Concerning the lips, it is solely lip aperture (La) that appears as critical for /u/ and its nasal congenere and lip protrusion (Lp) appears across several of the vowels. This might be a similar effect to what we have previously observed for the velum: an articulator may appear as critical for those cases when it will be in a more fixed position during the articulation of a sound. The velum, for instance, tends to appear more prominent for oral vowels since, at the middle of their production, it is closed, while, at the end of a nasal vowel, it can be open to different extents. Therefore, Lp may appear as critical not because the sound entails protrusion, but because the amount of observed protrusion throughout the different occurrences does not vary much.

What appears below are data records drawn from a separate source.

/-- R47: a host read changes no state of the core (only the model's count of draws can move), and returns the register's
value unless it is a data register in the BUSY window. -/
def Obligations.ReadsHaveNoSideEffect : Prop :=
  ∀ (s : State) (r : Reg), (s.busRead r).2 = { s with draws := (s.busRead r).2.draws } ∧
    (busyBit s.status = false ∨ r.isData = false → s.busRead r = (s.readReg r, s))

/-- R48: while BUSY = 1 a read of a word of M, of a window word, of LEN or of RSCALE returns a free value, a new one for
each read; ID, CTRL, STATUS, CMD, SCALE, CFG and reserved offsets read as usual. (How the value is left free is log
entry 4.) -/
def Obligations.BusyReadsOfDataAreFree : Prop :=
  ∀ s : State, busyBit s.status = true →
    (∀ (k : Fin 4) (w : Fin 8) (x : Fin 32) (r : Reg), r = .mag k w ∨ r = .window k x ∨ r = .len k ∨ r = .rscale →
      s.busRead r = (Config.freeWord s.draws, { s with draws := s.draws + 1 })) ∧
    s.busRead .id = (0x44430100#32, s) ∧ s.busRead .ctrl = (s.ctrl, s) ∧ s.busRead .status = (s.status, s) ∧
    s.busRead .cmd = (s.cmd, s) ∧ s.busRead .scale = (s.scale, s) ∧ s.busRead .cfg = (0x444C0100#32, s) ∧
    s.busRead .reserved = (0#32, s)

/-- R49: while BUSY = 1 a write to CMD, SCALE, LEN, M or a window word is ignored and sets WBUSY and nothing else; CTRL
and STATUS are written as usual; a write to ID, CFG, RSCALE or a reserved offset is ignored and does not set WBUSY. -/
def Obligations.BusyWritesAreIgnored : Prop :=
  ∀ (s : State) (v : Word), busyBit s.status = true →
    (∀ (k : Fin 4) (w : Fin 8) (x : Fin 32) (r : Reg),
      r = .cmd ∨ r = .scale ∨ r = .len k ∨ r = .mag k w ∨ r = .window k x →
      s.busWrite r v = { s with status := (s.busWrite r v).status } ∧ wbusyBit (s.busWrite r v).status = true ∧
      ∀ i, i ≠ 3 → (s.busWrite r v).status.getLsbD i = s.status.getLsbD i) ∧
    s.busWrite .ctrl v = s.writeReg .ctrl v ∧ s.busWrite .status v = s.writeReg .status v ∧
    ∀ r : Reg, r = .id ∨ r = .cfg ∨ r = .rscale ∨ r = .reserved → s.busWrite r v = s

/-- R41: an access that is not 32 bits wide or not at a multiple of 4 has no step, idle or in a BUSY window. (When the
host has its turn in a BUSY window is log entry 5, that such an access is refused log entry 7.) -/
def Obligations.UnsupportedAccessRefused : Prop :=
  ∀ (s u : State) (rest : List HostOp) (width off : Nat) (v : Word),
    HostTurn s rest u → width ≠ 32 ∨ off % 4 ≠ 0 →
    (s.host = .read width off :: rest → step s = .refused .unsupportedAccess) ∧
    (s.host = .write width off v :: rest → step s = .refused .unsupportedAccess)

/-- A host access that the interface has, idle or in a BUSY window: a read appends to what the host has received the value
that the read of the register at its offset returns, a write is the write of that register (R40, R44, R47); with BUSY = 0
these are the register's value and the register's write, and with BUSY = 1 a write to a guarded register sets WBUSY and
changes nothing else (R49). Beyond the 4096 bytes there is no access (the model's fault, log entry 7). (When the host has
its turn in a BUSY window is log entry 5.) -/
def Obligations.HostAccessReachesRegister : Prop :=
  ∀ (s u : State) (rest : List HostOp) (off : Nat) (v : Word), HostTurn s rest u → off % 4 = 0 →
    (4096 ≤ off → s.host = .read 32 off :: rest ∨ s.host = .write 32 off v :: rest →
      step s = .fault .outsideRegisterSpace) ∧
    (off < 4096 → s.host = .read 32 off :: rest →
      step s = .next { (u.busRead (regAt off)).2 with responses := (u.busRead (regAt off)).1 :: s.responses } ∧
      (busyBit s.status = false → step s = .next { u with responses := s.readReg (regAt off) :: s.responses })) ∧
    (off < 4096 → s.host = .write 32 off v :: rest →
      step s = .next (u.busWrite (regAt off) v) ∧
      (busyBit s.status = false → step s = .next (u.writeReg (regAt off) v)) ∧
      (busyBit s.status = true → (regAt off).isGuarded = true →
        step s = .next { u with status := s.status ||| 0x00000008#32 }))

/-- R186, R187: in a BUSY window, a host operation within the discipline loses no write and draws no unspecified value:
WBUSY does not become 1 and the count of draws does not move. -/
def Obligations.DisciplinedHostLosesNothing : Prop :=
  ∀ (s t : State) (op : HostOp) (rest : List HostOp) (f : InFlight) (n : Nat), StateInv s →
    s.inFlight = some f → f.wait = n + 1 → s.host = op :: rest → op.disciplined = true → step s = .next t →
      (wbusyBit t.status = true → wbusyBit s.status = true) ∧ t.draws = s.draws ∧ t.m = s.m ∧ t.d = s.d

/-! ### Interrupt and RST -/

/-- R170: IRQ is CTRL.IE and STATUS.DONE: after a completion, with or without error, it is CTRL.IE; a write of 1 to DONE
and the acceptance of the next command clear it. -/
def Obligations.IrqFollowsDone : Prop :=
  (∀ s : State, s.irq = (ieBit s.ctrl && doneBit s.status)) ∧
  (∀ (i : Instr) (s t : State), exec i s = .next t → t.irq = ieBit s.ctrl) ∧
  (∀ (s : State) (v : Word), v.getLsbD 1 = true → (s.busWrite .status v).irq = false) ∧
  ∀ (s : State) (w : Word) (n : Nat), (s.accept w n).irq = false

/-- R180: RST, at any time, abandons the command in flight and puts the control registers at the values of R39, so the
machine has its invariant again; the host's side is its own. The step whose host operation is RST answers that state,
idle or in a BUSY window. (M, D and LEN are unspecified, log entry 2; when the host has its turn is log entry 5.) -/
def Obligations.RstResetsControl : Prop :=
  (∀ (s u : State) (rest : List HostOp), HostTurn s rest u → s.host = .rst :: rest → step s = .next u.assertRst) ∧
  ∀ s : State, s.assertRst.inFlight = none ∧ s.assertRst.ctrl = 0#32 ∧ s.assertRst.status = 0#32 ∧
    s.assertRst.cmd = 0#32 ∧ s.assertRst.scale = 0#32 ∧ s.assertRst.rscale = 0#32 ∧ s.assertRst.irq = false ∧
    s.assertRst.host = s.host ∧ s.assertRst.responses = s.responses ∧ StateInv s.assertRst

/-- R181: after reset the core is idle, the interrupt is masked, and the next host write to CMD is accepted: right after
reset, and after RST in a run. -/
def Obligations.IdleAfterReset : Prop :=
  ∀ s : State, s = State.reset ∨ (∃ u : State, s = u.assertRst) →
    busyBit s.status = false ∧ s.inFlight = none ∧ ieBit s.ctrl = false ∧ s.irq = false ∧
    ∀ w, (s.busWrite .cmd w).cmd = w ∧ busyBit (s.busWrite .cmd w).status = true ∧
      (s.busWrite .cmd w).inFlight.isSome = true

/-! ### The host operations WAIT and GETD -/

/-- WAIT (R72): while BUSY = 1 its step reads STATUS and the operation stays pending; with BUSY = 0 it ends, and the last
STATUS read is its value. (That only this last read is recorded is the model's choice, log entry 6; when the host has its
turn in a BUSY window is log entry 5.) -/
def Obligations.WaitEndsWhenNotBusy : Prop :=
  ∀ (s u : State) (rest : List HostOp), HostTurn s rest u → s.host = .wait :: rest →
    (busyBit s.status = true → step s = .next { u with host := .wait :: rest }) ∧
    (busyBit s.status = false → step s = .next { u with responses := s.status :: s.responses })

/-- GETD (R72): its step reads LENk, and the reads of the window words that cover cells 0 to LEN − 1 are then the host's
next operations. With BUSY = 0 the value read is LEN; with BUSY = 1 it is a free value, of which the LEN field counts
(R48; log entry 4). (That at most the 32 words there are get read is the model's choice, log entry 6; when the host has
its turn in a BUSY window is log entry 5.) -/
def Obligations.GetdReadsLenThenWindows : Prop :=
  ∀ (s u : State) (rest : List HostOp) (k : DIdx), HostTurn s rest u → s.host = .getd k :: rest →
    (busyBit s.status = false →
      step s = .next { u with
        host := windowReads k s.d[k].len.toNat ++ rest
        responses := s.d[k].len.setWidth 32 :: s.responses }) ∧
    (busyBit s.status = true →
      step s = .next { u with
        host := windowReads k ((Config.freeWord s.draws).toNat % 512) ++ rest
        responses := Config.freeWord s.draws :: s.responses
        draws := s.draws + 1 })
end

Given the restricted number of speakers and occurrences, one aspect that seems interesting and should foster further future analysis, is the appearance of the orovelar (Vt) and not the velopharingeal (Vp) passage as critical for nasal vowels. This does not diminish the velum opening, but points out that the extent of the orovelar passage is more stable across occurrences and, hence, more critical. Additionally, it is also relevant to note that for /ũ/ and its oral congenere, the tongue body constriction does not appear as critical as happens, for example, with /õ/. Since the velopharyngeal passage and the tongue body constriction do not appear as critical—only the orovelar passage—this may hint that any variation of velar aperture, across occurrences, is compensated with tongue adjustments to keep the oral passage [
42,
43]. Also of note is the absence of Vt for the more fronted vowel /ĩ/ and its oral congenere. Given the fronted position of the tongue, Vt is large and more variable since its variation is not as limited, as for the back vowels, by velar opening.
One example that shows a different behavior between the tongue and velum is /g/, where both Vp and Vt are determined as critical and coincide with Bl and Bd, hinting that both the velum and tongue body are in a very fixed position along the occurrences of /g/. A similar result can also notably be observed for /k/.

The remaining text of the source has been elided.